_Supplied data_
#####
-- ==== Sys2Proof/Machine/Flags.lean ====
section
/-! DEFINITION. The flags of P (10_state.md R25) and the one primitive that writes them (R31). -/

namespace Sys2Proof.Machine

/-- The named flags of P (R25). -/
inductive Flag where
  | c
  | z
  | i
  | d
  | v
  | n
  deriving DecidableEq, Repr

/-- The bit of P a flag is (R25). -/
def flagBit : Flag → Nat
  | .c => 0
  | .z => 1
  | .i => 2
  | .d => 3
  | .v => 6
  | .n => 7

/-- A byte with bit `k` set to `b` and its other bits as they were. -/
def setBit (p : Byte) (k : Nat) (b : Bool) : Byte :=
  if b then p ||| (1#8 <<< k) else p &&& ~~~(1#8 <<< k)

/-- `P.f` (00_scope.md R11). -/
def State.flag (s : State) (f : Flag) : Bool :=
  s.p.getLsbD (flagBit f)

/-- The value `FlagWrite` gives a flag that holds `old`, for a condition `c` (R31). -/
def flagValue (policy : Config.FlagPolicy) (old c : Bool) : Bool :=
  match policy with
  | .setOnly => old || c
  | .clearThenSet => c

/-- `FlagWrite(f, c)` (R31): the flag `f` alone is written, under `P_FLAGS`. -/
def State.flagWrite (s : State) (f : Flag) (c : Bool) : State :=
  { s with p := setBit s.p (flagBit f) (flagValue s.params.flags (s.flag f) c) }

/-- Zero and Negative of a result byte: "sets Negative from A's high bit, Zero if A is 0" (42_load_store.md
R160, 43_logical.md R170, 44_shift.md R180). -/
def State.flagsNZ (s : State) (r : Byte) : State :=
  (s.flagWrite .n r.msb).flagWrite .z (r == 0)

/-- The carry that ADC adds (41_arithmetic.md R150, R152). -/
def State.adcCarry (s : State) : Nat :=
  match s.params.adcCarryIn with
  | .included => (s.flag .c).toNat
  | .ignored => 0

/-- ADC's Overflow condition (R150): equal operand signs and a different result sign. -/
def adcOverflow (a m r : Byte) : Bool :=
  a.msb == m.msb && r.msb != a.msb

/-- ADC's Negative condition (R150) under `P_ADC_N`. -/
def adcNegative (policy : Config.AdcNegative) (a m r : Byte) : Bool :=
  match policy with
  | .signsDiffer => a.msb != m.msb && r.msb
  | .resultBit7 => r.msb

end Sys2Proof.Machine
end

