/-- CYC stays in 0..6 under every step (10_state.md R29). -/
def Obligations.StepsKeepTheClockInRange : Prop :=
  ∀ s t : State, s.ClockInRange → step s = .next t → t.ClockInRange

/-- The reset state is a boundary, its memory is canonical and its clock in range (R29, R36). -/
def Obligations.ResetMeetsTheInvariants : Prop :=
  State.reset.AtBoundary ∧ Memory.wf State.reset.mem ∧ State.reset.ClockInRange

/-! ## The end of a run -/

/-- A run of at most `n` pulses from a launch state (49_clock_dispatch.md R202, 10_state.md R37) reports the FIRST
boundary with `PC = STOP` as its end, a fault before it as a failure, and neither when neither is within `n` pulses.
The end of a run is the spec's own definition (D23), that the launch state counts is log 12, and no host write
comes between the pulses (log 5). -/
def Obligations.RunToFindsTheFirstStop : Prop :=
  ∀ (stop : Word) (n : Nat) (s : State), s.AtBoundary →
    (∀ t, runTo stop n s = .ended t ↔ ∃ k, k ≤ n ∧ RunEnds stop s k t) ∧
    (∀ t, runTo stop n s = .failed t ↔ ∃ k, k ≤ n ∧ RunFails stop s k t) ∧
    ((∃ t, runTo stop n s = .running t) ↔
      ∃ t, Host.Core.run Sys2Proof.core n s = .next t ∧ RunReaches stop s n t ∧ ¬ t.EndOfRun stop ∧ ¬ t.Failed)

/-- A run has at most one end, and a run that fails has none (R202: a failed run is no end). The end of a run is the
spec's own definition (D23), that the launch state counts is log 12, and that the launch state fixes the end rests
on no host write coming between the pulses (log 5). -/
def Obligations.RunHasAtMostOneEnd : Prop :=
  (∀ (stop : Word) (s t t' : State) (k k' : Nat),
    RunEnds stop s k t → RunEnds stop s k' t' → k = k' ∧ t = t') ∧
  (∀ (stop : Word) (s t t' : State) (k k' : Nat), RunEnds stop s k t → ¬ RunFails stop s k' t')

/-- A run goes instruction by instruction (R202, R198): at the stop address it has ended, with no pulse more
whatever stands there; elsewhere it goes through the instruction at PC, whose cost in pulses is added, so that the
pulses of a run are the sum of the costs of its instructions; and it fails if the fetch pulse faults. The end of a run
is the spec's own definition (D23), that the launch state counts is log 12, and no host write comes between (log 5). -/
def Obligations.RunGoesInstructionByInstruction : Prop :=
  (∀ (stop : Word) (s t : State) (k : Nat), s.EndOfRun stop → (RunEnds stop s k t ↔ k = 0 ∧ t = s)) ∧
  (∀ (stop : Word) (s : State) (i : Instr), s.AtBoundary → s.pc ≠ stop → s.fetch = .ok i → AddressesInRange i s →
    ∃ t, stepInstr s = .next t ∧ t.AtBoundary ∧ ∀ (k : Nat) (u : State),
      (RunEnds stop s k u ↔ ∃ j : Nat, (k : Int) = cost i s + j ∧ RunEnds stop t j u) ∧
      (RunFails stop s k u ↔ ∃ j : Nat, (k : Int) = cost i s + j ∧ RunFails stop t j u)) ∧
  (∀ (stop : Word) (s t : State), s.AtBoundary → s.pc ≠ stop → step s = .next t → t.Failed → RunFails stop s 1 t)
end

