theorem test_aslZp_source :
    pulse (place { boot Config.corrected 0x0200 [0x06, 0x10] with a := 0x33 } 0x0010 [0x81]) =
      some (0x0010, 0x33, 0x01, 0x0202) ∧
    byteAfter (place { boot Config.corrected 0x0200 [0x06, 0x10] with a := 0x33 } 0x0010 [0x81]) 0x0010 =
      some 0x02 := by decide

/-- 2.5: `16 F0`. -/
theorem test_aslZpX :
    pulse (place { boot Config.observed 0x0200 [0x16, 0xF0] with x := 0x20 } 0x0010 [0xC1]) =
      some (0x0010, 0x82, 0x81, 0x0202) := by decide

/-- 2.5: `0E 00 03` at 0x0300 overwrites its own opcode: its EA equals PC but EA_ACC is 0 (D11). -/
theorem test_aslAbs_own_opcode :
    byteAfter (boot Config.corrected 0x0300 [0x0E, 0x00, 0x03]) 0x0300 = some 0x1C ∧
    pulse (boot Config.observed 0x0300 [0x0E, 0x00, 0x03]) = some (0x0300, 0x1C, 0x00, 0x0303) := by decide

/-- 2.7: a fault discards the write. -/
theorem test_aslAbsX_overflow :
    byteAfter (place { boot Config.corrected 0x0200 [0x1E, 0xFF, 0xFF] with x := 0x01 } 0x0000 [0x81]) 0x0000 =
      some 0x81 ∧
    faultAfter (place { boot Config.corrected 0x0200 [0x1E, 0xFF, 0xFF] with x := 0x01 } 0x0000 [0x81]) =
      some ⟨.addressOverflow 0x10000, 0x0200, 0x1E⟩ := by decide

/-- 2.5: under wrap16 the same instruction writes 0x0000; 7 pulses. -/
theorem test_aslAbsX_wraps :
    byteAfter (place { boot (wrapping Config.corrected) 0x0200 [0x1E, 0xFF, 0xFF] with x := 0x01 } 0x0000 [0x81])
      0x0000 = some 0x02 ∧
    clock (place { boot (wrapping Config.corrected) 0x0200 [0x1E, 0xFF, 0xFF] with x := 0x01 } 0x0000 [0x81]) =
      some 6 := by decide

/-- 2.6: a launch with CYC = -1 fetches. -/
theorem test_negative_clock_is_idle :
    clock { boot Config.observed 0x0000 [0xA9, 0x05] with cyc := -1 } = some 1 := by decide

/-- 2.6: an unpopulated byte is recorded with PC kept. -/
theorem test_unpopulated :
    faultAfter (boot Config.observed 0x0200 [0x4C]) = some ⟨.unimplementedOpcode, 0x0200, 0x4C⟩ ∧
    (pulse (boot Config.observed 0x0200 [0x4C])).map (·.2.2.2) = some 0x0200 := by decide

/-- 2.6: the PC advance past the top, under fault (rolled back) and wrap16. -/
theorem test_pc_advance_past_top :
    faultAfter (boot Config.observed 0xFFFE [0xA9, 0x01]) = some ⟨.addressOverflow 0x10000, 0xFFFE, 0xA9⟩ ∧
    (pulse (boot Config.observed 0xFFFE [0xA9, 0x01])).map (·.2.1) = some 0x00 ∧
    pulse (boot (wrapping Config.observed) 0xFFFE [0xA9, 0x01]) = some (0xFFFF, 0x01, 0x00, 0x0000) := by decide

/-- 40_addressing_modes.md R126, R130, R133: the three resolvers no opcode uses, from their rules' examples. -/
theorem test_unused_resolvers :
    resolveZpY 0xFF { boot Config.observed 0x0200 [0xFF, 0xFF] with y := 0x02 } = .ok (plainResult 0x0001) ∧
    resolveInd 0x0300 (place (boot Config.observed 0x0200 [0xFF, 0x00, 0x03]) 0x0300 [0x34, 0x12]) =
      .ok (plainResult 0x1234) ∧
    resolveRel 0xFE (boot Config.observed 0x0100 [0xFF, 0xFE]) = .ok (plainResult 0x00FF) := ⟨rfl, rfl, rfl⟩

/-- 30_encoding.md R72, 49 R198: StepInstr of `A9 70` ends with CYC = 0. -/
theorem test_step_instr :
    (next? (stepInstr (boot Config.observed 0x0000 [0xA9, 0x70]))).map (fun t => (t.a, t.pc, t.cyc)) =
      some (0x70, 0x0002, 0) := by decide

/-! ## Witnesses: for each statement with hypotheses, a state and operands that meet them -/

/-- LDA #$70 at 0x0200 under OBSERVED. -/
def lda : State := boot Config.observed 0x0200 [0xA9, 0x70]

/-- LDA #$70 at the top of memory, its opcode at 0xFFFF, under wrap16. -/
def ldaTop : State := boot (wrapping Config.corrected) 0xFFFF [0xA9, 0x70]

theorem witness_EncodeOfDecode : decode [0xA9, 0x70, 0x0A] = .ok (.ldaImm 0x70, [0x0A]) := rfl

theorem witness_Descriptors : describe 0x91 = some descStaIndY ∧ describe 0xB1 = some descLdaIndY := by decide

theorem witness_AddrAdd :
    addrAdd .fault 0xFFFF 0 = .ok 0xFFFF ∧ addrAdd .fault 0x0000 (-0) = .ok 0x0000 ∧
    addrAdd .wrap16 0xFFFF 1 = .ok 0x0000 ∧ addrAdd .wrap16 0x0000 (-1) = .ok 0xFFFF ∧
    addrAdd .fault 0xFFFF 1 = .error 0x10000 ∧ addrAdd .fault 0x0000 (-1) = .error (-1) :=
  ⟨rfl, rfl, rfl, rfl, rfl, rfl⟩

theorem witness_ReadSixteen :
    lda.addrAdd 0xFFFE 1 = .ok 0xFFFF ∧ lda.addrAdd 0xFFFF 1 = .error 0x10000 := ⟨rfl, rfl⟩
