/-- O13 (R132, R138, R140, R305). For every bit sequence whose last 1 is at index p, T >= 1 and W >= p + 2. Fixed grid:
where each stamp lies within (-T/2, +T/2] of the nominal instant of its 1 bit, relative to t_ref, the recovered bits
are b[0..p] ++ [0] with no overflow. Re-anchoring: the same where the first stamp does and each gap between stamps
lies within (-T/2, +T/2] of its nominal length. -/
def Obligations.TimingRobustness : Prop :=
  ∀ (bits : List Bool) (ts : List Nat) (p T W M : Nat) (tref : Int),
    isLastOne bits p → 1 ≤ T → p + 2 ≤ W →
    (stampedInSlots tref T bits ts →
      (btDecodeFixed ts tref T W M).bits = bits.take (p + 1) ++ [false] ∧ (btDecodeFixed ts tref T W M).ovf = false) ∧
    (gapsInSlots tref T bits ts →
      (btDecodeReanchor ts tref T W M).bits = bits.take (p + 1) ++ [false] ∧
      (btDecodeReanchor ts tref T W M).ovf = false)

/-- O14 (R150, R151, R164). CRC32 of "123456789" is 0xCBF43926, of "Hello World" 0x4A17B156, of "a" 0xE8B7BE43, of [00]
0xD202EF8D, of [] 0; the trailer is least significant byte first; and the frame of 61 43 BE B7 E8 7F with the lowest
bit of the 7F flipped decodes to Ok(61). The CRC algorithm is from general knowledge (log 13). -/
def Obligations.CrcAndCorruptionExamples : Prop :=
  crc32 [0x31, 0x32, 0x33, 0x34, 0x35, 0x36, 0x37, 0x38, 0x39] = 0xCBF43926#32 ∧
  crc32 [0x48, 0x65, 0x6C, 0x6C, 0x6F, 0x20, 0x57, 0x6F, 0x72, 0x6C, 0x64] = 0x4A17B156#32 ∧
  crc32le [0x48, 0x65, 0x6C, 0x6C, 0x6F, 0x20, 0x57, 0x6F, 0x72, 0x6C, 0x64] = [0x56, 0xB1, 0x17, 0x4A] ∧
  crc32 [0x61] = 0xE8B7BE43#32 ∧ crc32 [0x00] = 0xD202EF8D#32 ∧ crc32 [] = 0#32 ∧ crc32le [] = [0, 0, 0, 0] ∧
  frEncode [0x61, 0x43, 0xBE, 0xB7, 0xE8, 0x7F]
    = [0x7E, 0x61, 0x43, 0xBE, 0xB7, 0xE8, 0x7F, 0xB0, 0x9B, 0x98, 0x06, 0x7E] ∧
  frDecode (bitsOf [0x7E, 0x61, 0x43, 0xBE, 0xB7, 0xE8, 0x7E, 0xB0, 0x9B, 0x98, 0x06, 0x7E]) 37 = .ok [0x61]

/-- O15 (R152, R155). For every byte sequence B: FR.ESCAPE(B) is byte by byte the pair [7D, b XOR 20] for b in {7E, 7D}
and [b] else, holds no 7E, has between len(B) and 2*len(B) bytes, and FR.UNESCAPE of it is Ok(B). FR.UNESCAPE
consumes 7D with the byte after it, whatever that is, answers EscapeError on a 7D that is last, and takes every
other byte as itself. That FR.UNESCAPE reverses FR.ESCAPE is the spec's own inference in R155 from R152; the rest is
what R152 and R155 state. -/
def Obligations.EscapingIsReversed : Prop :=
  (∀ B : List Byte,
    frEscape B = B.flatMap (fun b => if b = 0x7E#8 ∨ b = 0x7D#8 then [0x7D#8, b ^^^ 0x20#8] else [b]) ∧
    0x7E#8 ∉ frEscape B ∧ B.length ≤ (frEscape B).length ∧ (frEscape B).length ≤ 2 * B.length ∧
    frUnescape (frEscape B) = .ok B) ∧
  frUnescape [] = .ok [] ∧ frUnescape [0x7D#8] = .err .escapeError ∧
  (∀ (c : Byte) (rest body : List Byte), frUnescape rest = .ok body →
    frUnescape (0x7D#8 :: c :: rest) = .ok ((c ^^^ 0x20#8) :: body)) ∧
  (∀ (b : Byte) (rest body : List Byte), b ≠ 0x7D#8 → frUnescape rest = .ok body →
    frUnescape (b :: rest) = .ok (b :: body)) ∧
  (∀ (c : Byte) (rest : List Byte) (e : FrameError), frUnescape rest = .err e →
    frUnescape (0x7D#8 :: c :: rest) = .err e) ∧
  (∀ (b : Byte) (rest : List Byte) (e : FrameError), b ≠ 0x7D#8 → frUnescape rest = .err e →
    frUnescape (b :: rest) = .err e)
#####
_Task instructions_
What you return should be exactly the lines above, starting at the one with "(s : State), s.AtBoundary →" and ending at the one with "whatever stands there;", and nothing else.

_Answer box_
  ∀ (stop : Word) (n : Nat) (s : State), s.AtBoundary →
    (∀ t, runTo stop n s = .ended t ↔ ∃ k, k ≤ n ∧ RunEnds stop s k t) ∧
    (∀ t, runTo stop n s = .failed t ↔ ∃ k, k ≤ n ∧ RunFails stop s k t) ∧
    ((∃ t, runTo stop n s = .running t) ↔
      ∃ t, Host.Core.run Sys2Proof.core n s = .next t ∧ RunReaches stop s n t ∧ ¬ t.EndOfRun stop ∧ ¬ t.Failed)

/-- A run has at most one end, and a run that fails has none (R202: a failed run is no end). The end of a run is the
spec's own definition (D23), that the launch state counts is log 12, and that the launch state fixes the end rests
on no host write coming between the pulses (log 5). -/
def Obligations.RunHasAtMostOneEnd : Prop :=
  (∀ (stop : Word) (s t t' : State) (k k' : Nat),
    RunEnds stop s k t → RunEnds stop s k' t' → k = k' ∧ t = t') ∧
  (∀ (stop : Word) (s t t' : State) (k k' : Nat), RunEnds stop s k t → ¬ RunFails stop s k' t')

/-- A run goes instruction by instruction (R202, R198): at the stop address it has ended, with no pulse more
whatever stands there; elsewhere it goes through the instruction at PC, whose cost in pulses is added, so that the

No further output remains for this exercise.